- [What is needed]: Would you copy every line of the listing below that includes the word "free"?

- [Material for this task]:

===

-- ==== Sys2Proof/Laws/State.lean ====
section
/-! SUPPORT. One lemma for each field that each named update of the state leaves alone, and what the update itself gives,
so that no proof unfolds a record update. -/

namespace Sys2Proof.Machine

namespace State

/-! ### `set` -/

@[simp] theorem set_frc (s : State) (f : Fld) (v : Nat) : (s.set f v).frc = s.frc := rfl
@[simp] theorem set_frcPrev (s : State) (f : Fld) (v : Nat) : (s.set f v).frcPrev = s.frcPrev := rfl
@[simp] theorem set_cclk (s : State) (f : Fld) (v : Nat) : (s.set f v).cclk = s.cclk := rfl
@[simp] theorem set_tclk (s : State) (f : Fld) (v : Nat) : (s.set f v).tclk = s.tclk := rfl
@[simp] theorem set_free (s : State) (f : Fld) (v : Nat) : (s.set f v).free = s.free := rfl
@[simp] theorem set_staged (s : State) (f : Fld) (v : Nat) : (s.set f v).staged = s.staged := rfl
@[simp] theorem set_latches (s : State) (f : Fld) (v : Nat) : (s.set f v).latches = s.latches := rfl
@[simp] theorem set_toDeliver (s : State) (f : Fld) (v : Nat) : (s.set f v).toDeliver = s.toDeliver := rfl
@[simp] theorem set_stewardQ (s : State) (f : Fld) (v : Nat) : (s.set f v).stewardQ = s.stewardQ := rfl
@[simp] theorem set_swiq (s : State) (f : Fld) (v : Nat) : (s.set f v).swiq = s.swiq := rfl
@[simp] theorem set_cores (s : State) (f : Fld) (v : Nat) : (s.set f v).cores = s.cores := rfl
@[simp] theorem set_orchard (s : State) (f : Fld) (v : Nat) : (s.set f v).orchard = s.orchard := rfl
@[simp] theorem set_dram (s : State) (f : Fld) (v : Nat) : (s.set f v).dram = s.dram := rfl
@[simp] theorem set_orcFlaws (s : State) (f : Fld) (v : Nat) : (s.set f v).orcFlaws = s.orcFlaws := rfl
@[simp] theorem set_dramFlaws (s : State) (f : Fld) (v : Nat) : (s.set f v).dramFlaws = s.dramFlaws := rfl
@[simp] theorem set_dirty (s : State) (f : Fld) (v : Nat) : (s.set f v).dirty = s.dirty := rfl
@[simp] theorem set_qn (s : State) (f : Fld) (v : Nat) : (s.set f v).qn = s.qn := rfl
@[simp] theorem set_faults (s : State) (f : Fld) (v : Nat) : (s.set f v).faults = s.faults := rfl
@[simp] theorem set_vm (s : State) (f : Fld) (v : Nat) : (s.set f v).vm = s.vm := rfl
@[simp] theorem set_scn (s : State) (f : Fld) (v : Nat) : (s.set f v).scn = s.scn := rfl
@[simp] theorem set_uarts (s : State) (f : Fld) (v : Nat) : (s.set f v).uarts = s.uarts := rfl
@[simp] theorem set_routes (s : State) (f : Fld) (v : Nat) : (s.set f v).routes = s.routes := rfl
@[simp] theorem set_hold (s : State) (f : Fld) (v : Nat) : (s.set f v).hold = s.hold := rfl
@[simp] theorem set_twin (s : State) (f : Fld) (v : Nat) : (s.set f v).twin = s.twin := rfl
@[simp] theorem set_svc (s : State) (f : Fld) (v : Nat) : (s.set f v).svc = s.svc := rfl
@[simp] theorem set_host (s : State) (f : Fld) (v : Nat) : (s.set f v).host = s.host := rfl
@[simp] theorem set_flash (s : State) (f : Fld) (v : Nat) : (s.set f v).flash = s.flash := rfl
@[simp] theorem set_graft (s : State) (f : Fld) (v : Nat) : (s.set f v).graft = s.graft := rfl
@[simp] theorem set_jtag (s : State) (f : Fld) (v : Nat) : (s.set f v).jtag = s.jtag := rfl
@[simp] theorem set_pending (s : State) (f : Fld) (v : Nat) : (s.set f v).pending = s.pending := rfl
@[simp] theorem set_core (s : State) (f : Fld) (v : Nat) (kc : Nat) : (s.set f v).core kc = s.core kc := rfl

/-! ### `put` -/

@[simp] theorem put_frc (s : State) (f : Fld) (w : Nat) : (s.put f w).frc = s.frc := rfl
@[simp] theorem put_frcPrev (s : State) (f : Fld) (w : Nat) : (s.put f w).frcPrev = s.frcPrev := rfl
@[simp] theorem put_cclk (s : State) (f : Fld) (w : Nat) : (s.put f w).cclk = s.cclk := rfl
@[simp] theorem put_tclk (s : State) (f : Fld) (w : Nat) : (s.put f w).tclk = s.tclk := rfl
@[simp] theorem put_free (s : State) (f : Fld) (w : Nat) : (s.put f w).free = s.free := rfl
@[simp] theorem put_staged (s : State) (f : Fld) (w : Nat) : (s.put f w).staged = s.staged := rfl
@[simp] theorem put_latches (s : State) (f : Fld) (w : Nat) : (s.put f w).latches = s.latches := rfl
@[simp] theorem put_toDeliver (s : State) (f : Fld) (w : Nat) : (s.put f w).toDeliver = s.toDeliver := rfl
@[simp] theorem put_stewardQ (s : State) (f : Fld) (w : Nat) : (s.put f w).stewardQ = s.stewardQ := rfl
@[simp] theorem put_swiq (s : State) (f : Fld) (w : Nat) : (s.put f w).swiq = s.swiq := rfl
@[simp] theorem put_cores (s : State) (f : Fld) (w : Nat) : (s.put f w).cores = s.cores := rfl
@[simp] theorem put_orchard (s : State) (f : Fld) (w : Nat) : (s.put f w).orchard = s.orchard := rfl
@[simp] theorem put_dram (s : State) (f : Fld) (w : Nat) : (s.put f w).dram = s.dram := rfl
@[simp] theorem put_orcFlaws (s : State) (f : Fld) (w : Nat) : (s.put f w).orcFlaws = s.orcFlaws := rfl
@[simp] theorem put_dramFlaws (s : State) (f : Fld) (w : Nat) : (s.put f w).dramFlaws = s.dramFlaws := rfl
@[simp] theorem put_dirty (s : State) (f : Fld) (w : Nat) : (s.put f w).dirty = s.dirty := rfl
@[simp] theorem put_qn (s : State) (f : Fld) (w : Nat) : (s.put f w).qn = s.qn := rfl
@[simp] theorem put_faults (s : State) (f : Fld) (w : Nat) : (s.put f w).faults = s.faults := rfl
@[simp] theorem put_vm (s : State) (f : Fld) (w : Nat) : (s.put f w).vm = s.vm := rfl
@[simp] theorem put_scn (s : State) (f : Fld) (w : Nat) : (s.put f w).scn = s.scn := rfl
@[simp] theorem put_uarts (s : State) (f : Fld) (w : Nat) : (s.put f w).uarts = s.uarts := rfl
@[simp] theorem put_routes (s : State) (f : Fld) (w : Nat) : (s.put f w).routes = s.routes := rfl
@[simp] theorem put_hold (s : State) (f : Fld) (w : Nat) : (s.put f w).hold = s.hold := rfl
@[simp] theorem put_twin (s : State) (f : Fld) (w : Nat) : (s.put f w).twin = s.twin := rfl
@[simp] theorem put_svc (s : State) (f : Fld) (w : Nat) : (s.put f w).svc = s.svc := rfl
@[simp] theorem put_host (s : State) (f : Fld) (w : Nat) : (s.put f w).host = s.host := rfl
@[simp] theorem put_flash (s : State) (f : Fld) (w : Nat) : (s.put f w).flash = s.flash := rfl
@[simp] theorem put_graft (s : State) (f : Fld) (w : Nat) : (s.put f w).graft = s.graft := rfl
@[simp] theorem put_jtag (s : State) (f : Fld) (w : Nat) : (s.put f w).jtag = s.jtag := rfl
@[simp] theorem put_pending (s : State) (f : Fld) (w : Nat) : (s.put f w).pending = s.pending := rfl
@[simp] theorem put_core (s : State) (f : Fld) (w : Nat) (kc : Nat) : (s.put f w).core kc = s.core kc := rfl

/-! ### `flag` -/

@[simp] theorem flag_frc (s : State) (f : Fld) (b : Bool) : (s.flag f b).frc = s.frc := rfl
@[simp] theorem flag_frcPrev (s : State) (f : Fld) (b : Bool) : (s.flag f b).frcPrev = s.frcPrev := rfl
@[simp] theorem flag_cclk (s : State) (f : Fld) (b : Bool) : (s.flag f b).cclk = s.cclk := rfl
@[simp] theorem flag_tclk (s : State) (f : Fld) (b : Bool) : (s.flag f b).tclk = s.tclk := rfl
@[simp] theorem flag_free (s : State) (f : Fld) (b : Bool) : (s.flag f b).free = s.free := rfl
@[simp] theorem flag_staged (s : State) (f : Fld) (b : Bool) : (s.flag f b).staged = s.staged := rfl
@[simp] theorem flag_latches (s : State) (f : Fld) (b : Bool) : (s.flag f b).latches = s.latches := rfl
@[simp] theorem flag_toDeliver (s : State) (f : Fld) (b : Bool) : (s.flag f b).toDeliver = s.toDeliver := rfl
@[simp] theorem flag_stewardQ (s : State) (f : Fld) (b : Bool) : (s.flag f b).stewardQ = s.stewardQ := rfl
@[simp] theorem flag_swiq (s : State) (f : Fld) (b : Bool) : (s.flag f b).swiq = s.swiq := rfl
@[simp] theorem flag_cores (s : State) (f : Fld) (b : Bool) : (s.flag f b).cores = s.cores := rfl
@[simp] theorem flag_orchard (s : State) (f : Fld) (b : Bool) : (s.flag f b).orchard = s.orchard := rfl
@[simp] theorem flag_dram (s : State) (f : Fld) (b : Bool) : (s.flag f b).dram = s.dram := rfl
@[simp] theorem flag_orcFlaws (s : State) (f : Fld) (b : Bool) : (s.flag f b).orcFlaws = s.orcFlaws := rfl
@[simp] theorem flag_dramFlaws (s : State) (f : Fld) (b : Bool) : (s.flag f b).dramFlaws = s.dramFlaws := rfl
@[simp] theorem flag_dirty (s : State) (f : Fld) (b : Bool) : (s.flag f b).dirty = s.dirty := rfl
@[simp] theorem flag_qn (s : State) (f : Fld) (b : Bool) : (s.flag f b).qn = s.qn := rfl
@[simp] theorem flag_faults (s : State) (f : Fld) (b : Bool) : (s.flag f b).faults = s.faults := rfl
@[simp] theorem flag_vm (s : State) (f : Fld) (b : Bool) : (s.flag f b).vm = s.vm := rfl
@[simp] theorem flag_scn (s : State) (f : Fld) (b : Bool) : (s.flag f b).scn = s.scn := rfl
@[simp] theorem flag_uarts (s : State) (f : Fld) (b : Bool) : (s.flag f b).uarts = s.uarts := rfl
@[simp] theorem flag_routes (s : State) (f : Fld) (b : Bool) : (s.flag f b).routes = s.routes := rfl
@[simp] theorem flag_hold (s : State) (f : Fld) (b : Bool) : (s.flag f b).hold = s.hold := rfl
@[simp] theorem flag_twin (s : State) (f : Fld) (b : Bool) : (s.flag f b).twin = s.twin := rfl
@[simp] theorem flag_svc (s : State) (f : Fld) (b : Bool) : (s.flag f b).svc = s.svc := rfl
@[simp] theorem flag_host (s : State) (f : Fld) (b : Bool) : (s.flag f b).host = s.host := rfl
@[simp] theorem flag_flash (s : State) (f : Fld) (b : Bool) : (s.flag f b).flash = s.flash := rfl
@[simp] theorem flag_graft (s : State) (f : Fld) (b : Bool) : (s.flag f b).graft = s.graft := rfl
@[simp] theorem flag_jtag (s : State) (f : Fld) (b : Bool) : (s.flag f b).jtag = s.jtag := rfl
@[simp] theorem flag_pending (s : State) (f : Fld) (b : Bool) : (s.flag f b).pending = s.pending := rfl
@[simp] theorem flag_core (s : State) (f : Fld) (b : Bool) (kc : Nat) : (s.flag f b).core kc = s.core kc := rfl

===

- [Response]:
@[simp] theorem set_free (s : State) (f : Fld) (v : Nat) : (s.set f v).free = s.free := rfl
@[simp] theorem put_free (s : State) (f : Fld) (w : Nat) : (s.put f w).free = s.free := rfl
@[simp] theorem flag_free (s : State) (f : Fld) (b : Bool) : (s.flag f b).free = s.free := rfl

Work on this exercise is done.